[TASK INSTRUCTIONS] In the listing beneath this line, copy exactly the lines starting with the one containing "mask : Word" and going on through the one containing "element (R321). -/".

[EXERCISE INPUTS]
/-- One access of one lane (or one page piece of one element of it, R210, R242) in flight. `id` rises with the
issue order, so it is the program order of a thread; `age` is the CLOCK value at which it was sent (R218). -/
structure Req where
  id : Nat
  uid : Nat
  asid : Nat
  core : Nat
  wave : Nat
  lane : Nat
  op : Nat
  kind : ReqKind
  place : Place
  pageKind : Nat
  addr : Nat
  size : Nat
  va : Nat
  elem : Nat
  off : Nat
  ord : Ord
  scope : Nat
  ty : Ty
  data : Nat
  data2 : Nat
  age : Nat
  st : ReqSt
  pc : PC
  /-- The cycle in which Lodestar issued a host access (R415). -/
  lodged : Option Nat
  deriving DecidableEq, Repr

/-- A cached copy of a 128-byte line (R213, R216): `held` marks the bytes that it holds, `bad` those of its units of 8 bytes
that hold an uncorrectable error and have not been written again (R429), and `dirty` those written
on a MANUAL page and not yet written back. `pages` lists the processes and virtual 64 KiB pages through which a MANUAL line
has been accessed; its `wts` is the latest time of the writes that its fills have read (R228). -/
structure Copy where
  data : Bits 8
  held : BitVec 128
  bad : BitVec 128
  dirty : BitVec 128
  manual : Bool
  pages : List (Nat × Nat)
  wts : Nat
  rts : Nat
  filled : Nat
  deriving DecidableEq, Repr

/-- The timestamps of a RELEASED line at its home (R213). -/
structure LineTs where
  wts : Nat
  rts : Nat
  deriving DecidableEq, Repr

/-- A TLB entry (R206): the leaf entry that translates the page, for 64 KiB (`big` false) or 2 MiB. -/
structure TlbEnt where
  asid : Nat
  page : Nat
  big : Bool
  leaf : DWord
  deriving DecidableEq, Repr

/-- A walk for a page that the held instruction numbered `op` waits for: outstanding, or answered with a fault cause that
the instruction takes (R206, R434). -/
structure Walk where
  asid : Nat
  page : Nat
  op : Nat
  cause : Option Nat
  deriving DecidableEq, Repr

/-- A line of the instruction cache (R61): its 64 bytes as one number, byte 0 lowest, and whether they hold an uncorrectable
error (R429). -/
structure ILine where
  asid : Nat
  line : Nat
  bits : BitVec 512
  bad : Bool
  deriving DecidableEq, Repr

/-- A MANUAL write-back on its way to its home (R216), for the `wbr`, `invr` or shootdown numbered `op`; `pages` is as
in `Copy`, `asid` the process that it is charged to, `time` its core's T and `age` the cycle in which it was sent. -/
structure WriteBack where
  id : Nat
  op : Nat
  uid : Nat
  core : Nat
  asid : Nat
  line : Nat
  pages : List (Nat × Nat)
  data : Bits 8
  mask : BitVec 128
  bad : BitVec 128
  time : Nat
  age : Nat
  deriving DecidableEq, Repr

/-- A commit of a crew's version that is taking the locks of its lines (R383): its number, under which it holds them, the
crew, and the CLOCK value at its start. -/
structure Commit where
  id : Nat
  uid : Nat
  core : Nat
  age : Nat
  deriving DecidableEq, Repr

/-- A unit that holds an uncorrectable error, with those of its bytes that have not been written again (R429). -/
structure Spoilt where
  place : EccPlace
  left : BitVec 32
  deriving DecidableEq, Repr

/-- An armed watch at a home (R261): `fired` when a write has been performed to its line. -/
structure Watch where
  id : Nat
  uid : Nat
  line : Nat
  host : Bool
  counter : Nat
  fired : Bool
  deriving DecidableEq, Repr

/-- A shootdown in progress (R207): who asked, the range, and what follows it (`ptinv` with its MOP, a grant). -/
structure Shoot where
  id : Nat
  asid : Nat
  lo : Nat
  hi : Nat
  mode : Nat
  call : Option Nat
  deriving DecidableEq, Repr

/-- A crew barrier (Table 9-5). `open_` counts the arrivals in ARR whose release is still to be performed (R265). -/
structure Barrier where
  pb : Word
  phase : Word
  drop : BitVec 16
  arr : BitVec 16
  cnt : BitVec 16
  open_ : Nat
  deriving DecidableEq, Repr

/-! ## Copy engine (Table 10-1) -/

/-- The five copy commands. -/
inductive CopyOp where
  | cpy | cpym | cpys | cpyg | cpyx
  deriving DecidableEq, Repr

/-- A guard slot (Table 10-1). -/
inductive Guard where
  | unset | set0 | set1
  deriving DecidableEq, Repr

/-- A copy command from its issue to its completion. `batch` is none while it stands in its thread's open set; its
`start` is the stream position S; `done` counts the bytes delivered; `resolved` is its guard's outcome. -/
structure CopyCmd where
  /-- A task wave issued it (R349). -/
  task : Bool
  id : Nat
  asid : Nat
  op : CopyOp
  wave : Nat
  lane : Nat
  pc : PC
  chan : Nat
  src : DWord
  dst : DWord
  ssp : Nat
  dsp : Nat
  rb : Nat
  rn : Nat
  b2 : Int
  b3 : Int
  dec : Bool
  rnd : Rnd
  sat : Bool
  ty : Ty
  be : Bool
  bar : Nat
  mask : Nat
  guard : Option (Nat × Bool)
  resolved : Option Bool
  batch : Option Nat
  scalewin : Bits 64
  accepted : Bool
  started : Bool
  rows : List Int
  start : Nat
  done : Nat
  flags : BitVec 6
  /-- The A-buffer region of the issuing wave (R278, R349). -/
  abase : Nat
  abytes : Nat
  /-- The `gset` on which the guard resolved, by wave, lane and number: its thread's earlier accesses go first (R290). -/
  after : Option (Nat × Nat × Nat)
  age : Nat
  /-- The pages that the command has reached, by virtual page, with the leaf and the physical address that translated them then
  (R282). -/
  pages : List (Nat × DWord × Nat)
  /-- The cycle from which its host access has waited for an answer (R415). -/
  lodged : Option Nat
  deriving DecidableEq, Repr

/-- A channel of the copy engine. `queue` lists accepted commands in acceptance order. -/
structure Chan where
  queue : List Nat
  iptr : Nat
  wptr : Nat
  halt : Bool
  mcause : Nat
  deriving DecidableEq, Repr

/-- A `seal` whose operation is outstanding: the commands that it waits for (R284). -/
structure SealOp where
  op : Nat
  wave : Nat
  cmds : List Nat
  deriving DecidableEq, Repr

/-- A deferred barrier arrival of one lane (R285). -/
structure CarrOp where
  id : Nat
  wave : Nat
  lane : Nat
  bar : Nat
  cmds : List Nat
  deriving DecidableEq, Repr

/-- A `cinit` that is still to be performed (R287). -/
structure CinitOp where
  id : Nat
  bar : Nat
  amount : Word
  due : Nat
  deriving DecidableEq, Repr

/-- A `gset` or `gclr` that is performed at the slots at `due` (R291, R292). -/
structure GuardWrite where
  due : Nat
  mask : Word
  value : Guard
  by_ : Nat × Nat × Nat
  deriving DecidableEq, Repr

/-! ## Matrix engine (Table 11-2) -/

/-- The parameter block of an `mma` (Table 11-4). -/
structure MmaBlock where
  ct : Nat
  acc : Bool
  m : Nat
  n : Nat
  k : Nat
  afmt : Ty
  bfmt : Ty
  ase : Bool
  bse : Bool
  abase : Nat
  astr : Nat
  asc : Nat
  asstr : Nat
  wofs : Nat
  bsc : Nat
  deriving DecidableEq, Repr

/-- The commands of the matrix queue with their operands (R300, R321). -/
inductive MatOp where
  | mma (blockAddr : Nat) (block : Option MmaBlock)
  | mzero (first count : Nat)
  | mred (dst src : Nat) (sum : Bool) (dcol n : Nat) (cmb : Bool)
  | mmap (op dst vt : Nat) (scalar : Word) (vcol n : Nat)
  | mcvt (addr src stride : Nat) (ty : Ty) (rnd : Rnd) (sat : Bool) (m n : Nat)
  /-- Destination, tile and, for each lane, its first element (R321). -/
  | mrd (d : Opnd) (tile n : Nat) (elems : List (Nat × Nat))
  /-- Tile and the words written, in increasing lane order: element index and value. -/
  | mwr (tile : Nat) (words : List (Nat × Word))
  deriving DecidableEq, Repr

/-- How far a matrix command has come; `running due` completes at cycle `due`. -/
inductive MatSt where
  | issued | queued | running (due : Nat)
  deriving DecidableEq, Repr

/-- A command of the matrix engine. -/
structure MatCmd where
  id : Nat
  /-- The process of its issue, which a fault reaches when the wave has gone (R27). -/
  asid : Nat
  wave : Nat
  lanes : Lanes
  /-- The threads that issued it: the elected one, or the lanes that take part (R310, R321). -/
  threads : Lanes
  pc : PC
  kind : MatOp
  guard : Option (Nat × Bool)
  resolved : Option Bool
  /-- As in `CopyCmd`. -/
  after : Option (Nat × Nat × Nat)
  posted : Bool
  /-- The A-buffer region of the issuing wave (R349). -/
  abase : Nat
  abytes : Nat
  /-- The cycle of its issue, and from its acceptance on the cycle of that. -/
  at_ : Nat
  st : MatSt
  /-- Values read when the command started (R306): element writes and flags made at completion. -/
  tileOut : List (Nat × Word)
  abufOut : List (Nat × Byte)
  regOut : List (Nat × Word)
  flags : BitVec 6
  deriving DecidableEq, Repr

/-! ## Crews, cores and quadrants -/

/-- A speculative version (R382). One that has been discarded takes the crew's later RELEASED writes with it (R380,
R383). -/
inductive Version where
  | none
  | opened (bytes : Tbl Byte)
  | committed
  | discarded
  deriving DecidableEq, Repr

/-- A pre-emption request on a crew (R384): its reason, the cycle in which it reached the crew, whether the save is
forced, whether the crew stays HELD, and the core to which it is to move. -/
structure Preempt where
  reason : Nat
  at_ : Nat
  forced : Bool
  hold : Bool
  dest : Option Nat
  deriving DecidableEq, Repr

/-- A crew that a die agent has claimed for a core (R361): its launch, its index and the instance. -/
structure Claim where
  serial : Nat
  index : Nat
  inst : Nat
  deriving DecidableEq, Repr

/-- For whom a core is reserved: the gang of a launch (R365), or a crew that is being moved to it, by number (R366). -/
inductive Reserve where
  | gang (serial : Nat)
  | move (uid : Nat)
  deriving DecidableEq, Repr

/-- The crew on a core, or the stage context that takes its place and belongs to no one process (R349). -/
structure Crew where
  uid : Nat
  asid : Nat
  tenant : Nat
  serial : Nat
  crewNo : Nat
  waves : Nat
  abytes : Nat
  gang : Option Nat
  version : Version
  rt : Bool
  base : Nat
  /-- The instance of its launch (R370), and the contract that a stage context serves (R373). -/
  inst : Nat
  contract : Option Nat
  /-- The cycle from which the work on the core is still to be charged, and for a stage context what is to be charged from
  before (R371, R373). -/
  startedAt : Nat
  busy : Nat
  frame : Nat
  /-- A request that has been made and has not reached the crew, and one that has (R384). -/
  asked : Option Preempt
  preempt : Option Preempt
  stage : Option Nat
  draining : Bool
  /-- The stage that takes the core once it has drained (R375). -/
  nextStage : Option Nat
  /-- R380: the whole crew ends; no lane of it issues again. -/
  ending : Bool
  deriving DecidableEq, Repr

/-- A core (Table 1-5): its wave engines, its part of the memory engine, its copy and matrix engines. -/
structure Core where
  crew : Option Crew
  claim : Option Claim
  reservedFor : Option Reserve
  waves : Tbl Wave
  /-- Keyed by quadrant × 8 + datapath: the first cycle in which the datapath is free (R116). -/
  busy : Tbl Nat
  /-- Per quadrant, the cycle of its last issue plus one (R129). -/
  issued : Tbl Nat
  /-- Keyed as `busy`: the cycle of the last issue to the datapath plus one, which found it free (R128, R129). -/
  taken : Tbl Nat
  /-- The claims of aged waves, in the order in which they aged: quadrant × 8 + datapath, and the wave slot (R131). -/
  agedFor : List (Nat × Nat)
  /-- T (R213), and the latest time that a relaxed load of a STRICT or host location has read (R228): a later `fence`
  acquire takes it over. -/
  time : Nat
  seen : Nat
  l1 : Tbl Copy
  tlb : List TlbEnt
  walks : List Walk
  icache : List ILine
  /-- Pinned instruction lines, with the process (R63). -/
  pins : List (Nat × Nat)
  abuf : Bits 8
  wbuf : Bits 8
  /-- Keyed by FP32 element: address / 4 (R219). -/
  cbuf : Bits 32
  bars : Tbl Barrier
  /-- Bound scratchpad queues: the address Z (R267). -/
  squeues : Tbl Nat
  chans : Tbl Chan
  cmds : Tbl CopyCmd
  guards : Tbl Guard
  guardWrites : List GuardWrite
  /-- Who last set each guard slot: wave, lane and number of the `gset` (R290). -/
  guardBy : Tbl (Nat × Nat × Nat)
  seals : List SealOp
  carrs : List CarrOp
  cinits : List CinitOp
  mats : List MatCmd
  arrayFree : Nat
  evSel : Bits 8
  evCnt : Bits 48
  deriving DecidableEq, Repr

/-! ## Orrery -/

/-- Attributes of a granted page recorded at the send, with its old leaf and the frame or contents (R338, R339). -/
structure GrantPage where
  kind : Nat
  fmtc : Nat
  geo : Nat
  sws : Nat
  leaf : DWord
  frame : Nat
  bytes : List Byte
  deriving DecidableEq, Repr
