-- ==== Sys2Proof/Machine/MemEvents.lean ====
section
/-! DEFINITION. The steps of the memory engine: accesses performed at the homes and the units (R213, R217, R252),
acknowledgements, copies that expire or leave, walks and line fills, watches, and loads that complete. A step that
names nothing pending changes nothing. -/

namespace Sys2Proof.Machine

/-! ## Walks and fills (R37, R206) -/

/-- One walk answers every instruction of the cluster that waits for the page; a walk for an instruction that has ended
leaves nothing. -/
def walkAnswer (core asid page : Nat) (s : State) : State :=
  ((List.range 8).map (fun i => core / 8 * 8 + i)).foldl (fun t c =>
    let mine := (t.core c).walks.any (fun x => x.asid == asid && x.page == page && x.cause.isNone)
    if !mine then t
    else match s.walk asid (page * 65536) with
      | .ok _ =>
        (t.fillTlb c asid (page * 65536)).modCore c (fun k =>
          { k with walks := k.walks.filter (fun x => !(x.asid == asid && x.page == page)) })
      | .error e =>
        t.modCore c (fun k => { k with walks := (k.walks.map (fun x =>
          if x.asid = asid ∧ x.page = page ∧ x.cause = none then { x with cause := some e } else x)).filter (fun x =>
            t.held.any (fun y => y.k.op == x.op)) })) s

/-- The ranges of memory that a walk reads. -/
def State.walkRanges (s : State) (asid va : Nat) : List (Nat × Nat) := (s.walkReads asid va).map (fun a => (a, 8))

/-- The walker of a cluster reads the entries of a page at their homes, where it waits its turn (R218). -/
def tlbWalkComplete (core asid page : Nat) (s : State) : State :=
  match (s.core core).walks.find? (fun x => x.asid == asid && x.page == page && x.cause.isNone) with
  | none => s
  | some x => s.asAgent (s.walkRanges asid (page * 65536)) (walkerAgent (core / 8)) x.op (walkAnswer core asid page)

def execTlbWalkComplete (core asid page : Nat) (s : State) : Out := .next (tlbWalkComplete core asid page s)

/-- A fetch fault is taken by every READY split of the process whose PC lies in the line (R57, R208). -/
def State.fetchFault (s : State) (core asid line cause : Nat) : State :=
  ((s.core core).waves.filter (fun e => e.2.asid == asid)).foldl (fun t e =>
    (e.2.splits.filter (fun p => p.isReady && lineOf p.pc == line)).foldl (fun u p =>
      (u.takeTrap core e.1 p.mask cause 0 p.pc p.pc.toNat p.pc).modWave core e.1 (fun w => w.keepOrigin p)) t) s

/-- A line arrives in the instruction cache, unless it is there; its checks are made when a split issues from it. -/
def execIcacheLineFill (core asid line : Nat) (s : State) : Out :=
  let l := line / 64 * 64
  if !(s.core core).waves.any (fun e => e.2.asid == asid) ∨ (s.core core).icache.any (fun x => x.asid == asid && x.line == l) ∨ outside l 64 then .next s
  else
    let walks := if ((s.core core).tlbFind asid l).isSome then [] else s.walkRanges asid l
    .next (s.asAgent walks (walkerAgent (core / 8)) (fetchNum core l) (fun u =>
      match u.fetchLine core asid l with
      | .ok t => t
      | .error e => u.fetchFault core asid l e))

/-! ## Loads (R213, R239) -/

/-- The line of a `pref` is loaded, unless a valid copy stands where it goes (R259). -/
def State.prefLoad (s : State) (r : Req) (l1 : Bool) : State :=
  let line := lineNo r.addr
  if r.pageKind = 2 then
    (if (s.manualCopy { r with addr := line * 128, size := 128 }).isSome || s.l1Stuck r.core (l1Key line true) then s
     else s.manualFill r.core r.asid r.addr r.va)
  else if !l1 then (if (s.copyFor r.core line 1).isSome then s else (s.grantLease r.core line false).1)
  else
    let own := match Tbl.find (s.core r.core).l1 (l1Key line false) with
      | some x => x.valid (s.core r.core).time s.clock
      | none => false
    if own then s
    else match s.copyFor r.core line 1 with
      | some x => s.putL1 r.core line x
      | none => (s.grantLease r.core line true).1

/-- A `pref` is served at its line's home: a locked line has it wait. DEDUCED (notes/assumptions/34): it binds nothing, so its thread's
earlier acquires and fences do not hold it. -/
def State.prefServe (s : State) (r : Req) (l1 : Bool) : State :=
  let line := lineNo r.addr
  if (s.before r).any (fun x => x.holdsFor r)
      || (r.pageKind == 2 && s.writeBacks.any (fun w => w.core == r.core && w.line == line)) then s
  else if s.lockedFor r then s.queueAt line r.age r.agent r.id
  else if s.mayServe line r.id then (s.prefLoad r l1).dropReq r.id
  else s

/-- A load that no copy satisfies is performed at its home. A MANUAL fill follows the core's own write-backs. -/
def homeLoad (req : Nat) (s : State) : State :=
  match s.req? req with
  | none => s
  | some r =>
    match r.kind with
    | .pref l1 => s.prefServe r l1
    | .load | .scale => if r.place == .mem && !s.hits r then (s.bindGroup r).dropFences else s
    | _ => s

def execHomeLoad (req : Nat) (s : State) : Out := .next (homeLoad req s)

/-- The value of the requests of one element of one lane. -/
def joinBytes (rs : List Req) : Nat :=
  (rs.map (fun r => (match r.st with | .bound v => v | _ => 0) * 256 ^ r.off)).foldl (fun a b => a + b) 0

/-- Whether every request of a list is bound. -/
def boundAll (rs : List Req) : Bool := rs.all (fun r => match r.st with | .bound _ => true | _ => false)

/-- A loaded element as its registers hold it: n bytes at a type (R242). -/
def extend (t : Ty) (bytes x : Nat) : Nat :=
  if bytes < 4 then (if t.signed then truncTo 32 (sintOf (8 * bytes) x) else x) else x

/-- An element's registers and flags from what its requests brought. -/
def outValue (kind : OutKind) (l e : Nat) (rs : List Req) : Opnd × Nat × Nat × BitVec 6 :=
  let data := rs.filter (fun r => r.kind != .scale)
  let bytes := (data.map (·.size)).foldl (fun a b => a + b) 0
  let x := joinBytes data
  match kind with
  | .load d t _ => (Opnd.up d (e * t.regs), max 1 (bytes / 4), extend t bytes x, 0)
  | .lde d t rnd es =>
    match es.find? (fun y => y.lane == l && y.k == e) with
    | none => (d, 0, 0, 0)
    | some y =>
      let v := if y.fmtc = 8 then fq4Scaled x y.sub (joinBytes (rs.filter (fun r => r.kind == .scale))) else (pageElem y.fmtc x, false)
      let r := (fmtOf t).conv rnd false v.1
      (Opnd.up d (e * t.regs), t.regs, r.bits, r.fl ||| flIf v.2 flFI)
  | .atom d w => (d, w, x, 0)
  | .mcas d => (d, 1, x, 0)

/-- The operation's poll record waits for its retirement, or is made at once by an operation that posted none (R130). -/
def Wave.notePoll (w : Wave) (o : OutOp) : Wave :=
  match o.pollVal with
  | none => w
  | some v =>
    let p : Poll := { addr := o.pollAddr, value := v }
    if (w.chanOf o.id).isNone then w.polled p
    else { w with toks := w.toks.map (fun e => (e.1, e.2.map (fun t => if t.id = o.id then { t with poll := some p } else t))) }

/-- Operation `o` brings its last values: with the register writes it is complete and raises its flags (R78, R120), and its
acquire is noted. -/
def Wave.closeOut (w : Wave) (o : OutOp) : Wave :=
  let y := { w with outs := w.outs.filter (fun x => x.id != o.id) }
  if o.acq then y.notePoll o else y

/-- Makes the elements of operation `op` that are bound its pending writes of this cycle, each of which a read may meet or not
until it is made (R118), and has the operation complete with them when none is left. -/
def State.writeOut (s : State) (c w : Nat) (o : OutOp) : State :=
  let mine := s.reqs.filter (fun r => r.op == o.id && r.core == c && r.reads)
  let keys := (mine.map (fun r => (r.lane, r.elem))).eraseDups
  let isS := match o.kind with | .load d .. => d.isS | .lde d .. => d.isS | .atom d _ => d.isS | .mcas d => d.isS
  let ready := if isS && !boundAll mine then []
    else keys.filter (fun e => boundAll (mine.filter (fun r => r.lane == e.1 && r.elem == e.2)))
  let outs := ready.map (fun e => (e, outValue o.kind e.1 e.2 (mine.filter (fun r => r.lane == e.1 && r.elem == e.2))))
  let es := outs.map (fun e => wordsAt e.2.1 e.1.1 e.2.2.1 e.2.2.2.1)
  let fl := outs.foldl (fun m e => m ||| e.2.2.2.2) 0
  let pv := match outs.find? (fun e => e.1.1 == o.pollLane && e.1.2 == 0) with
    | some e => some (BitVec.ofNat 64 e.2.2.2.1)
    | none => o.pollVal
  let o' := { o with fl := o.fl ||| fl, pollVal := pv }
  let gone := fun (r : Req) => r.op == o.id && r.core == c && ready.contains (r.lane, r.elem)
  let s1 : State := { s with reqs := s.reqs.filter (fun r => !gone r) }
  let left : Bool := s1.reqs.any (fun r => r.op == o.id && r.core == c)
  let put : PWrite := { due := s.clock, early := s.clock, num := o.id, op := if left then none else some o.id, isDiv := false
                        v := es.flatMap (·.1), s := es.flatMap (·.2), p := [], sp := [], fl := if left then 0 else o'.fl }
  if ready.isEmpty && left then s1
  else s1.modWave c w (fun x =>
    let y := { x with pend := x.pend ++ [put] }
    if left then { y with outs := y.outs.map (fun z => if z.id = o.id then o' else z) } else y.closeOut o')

[EXERCISE ANSWER]
  mask : Word
  value : Guard
  by_ : Nat × Nat × Nat
  deriving DecidableEq, Repr

/-! ## Matrix engine (Table 11-2) -/

/-- The parameter block of an `mma` (Table 11-4). -/
structure MmaBlock where
  ct : Nat
  acc : Bool
  m : Nat
  n : Nat
  k : Nat
  afmt : Ty
  bfmt : Ty
  ase : Bool
  bse : Bool
  abase : Nat
  astr : Nat
  asc : Nat
  asstr : Nat
  wofs : Nat
  bsc : Nat
  deriving DecidableEq, Repr

/-- The commands of the matrix queue with their operands (R300, R321). -/
inductive MatOp where
  | mma (blockAddr : Nat) (block : Option MmaBlock)
  | mzero (first count : Nat)
  | mred (dst src : Nat) (sum : Bool) (dcol n : Nat) (cmb : Bool)
  | mmap (op dst vt : Nat) (scalar : Word) (vcol n : Nat)
  | mcvt (addr src stride : Nat) (ty : Ty) (rnd : Rnd) (sat : Bool) (m n : Nat)
  /-- Destination, tile and, for each lane, its first element (R321). -/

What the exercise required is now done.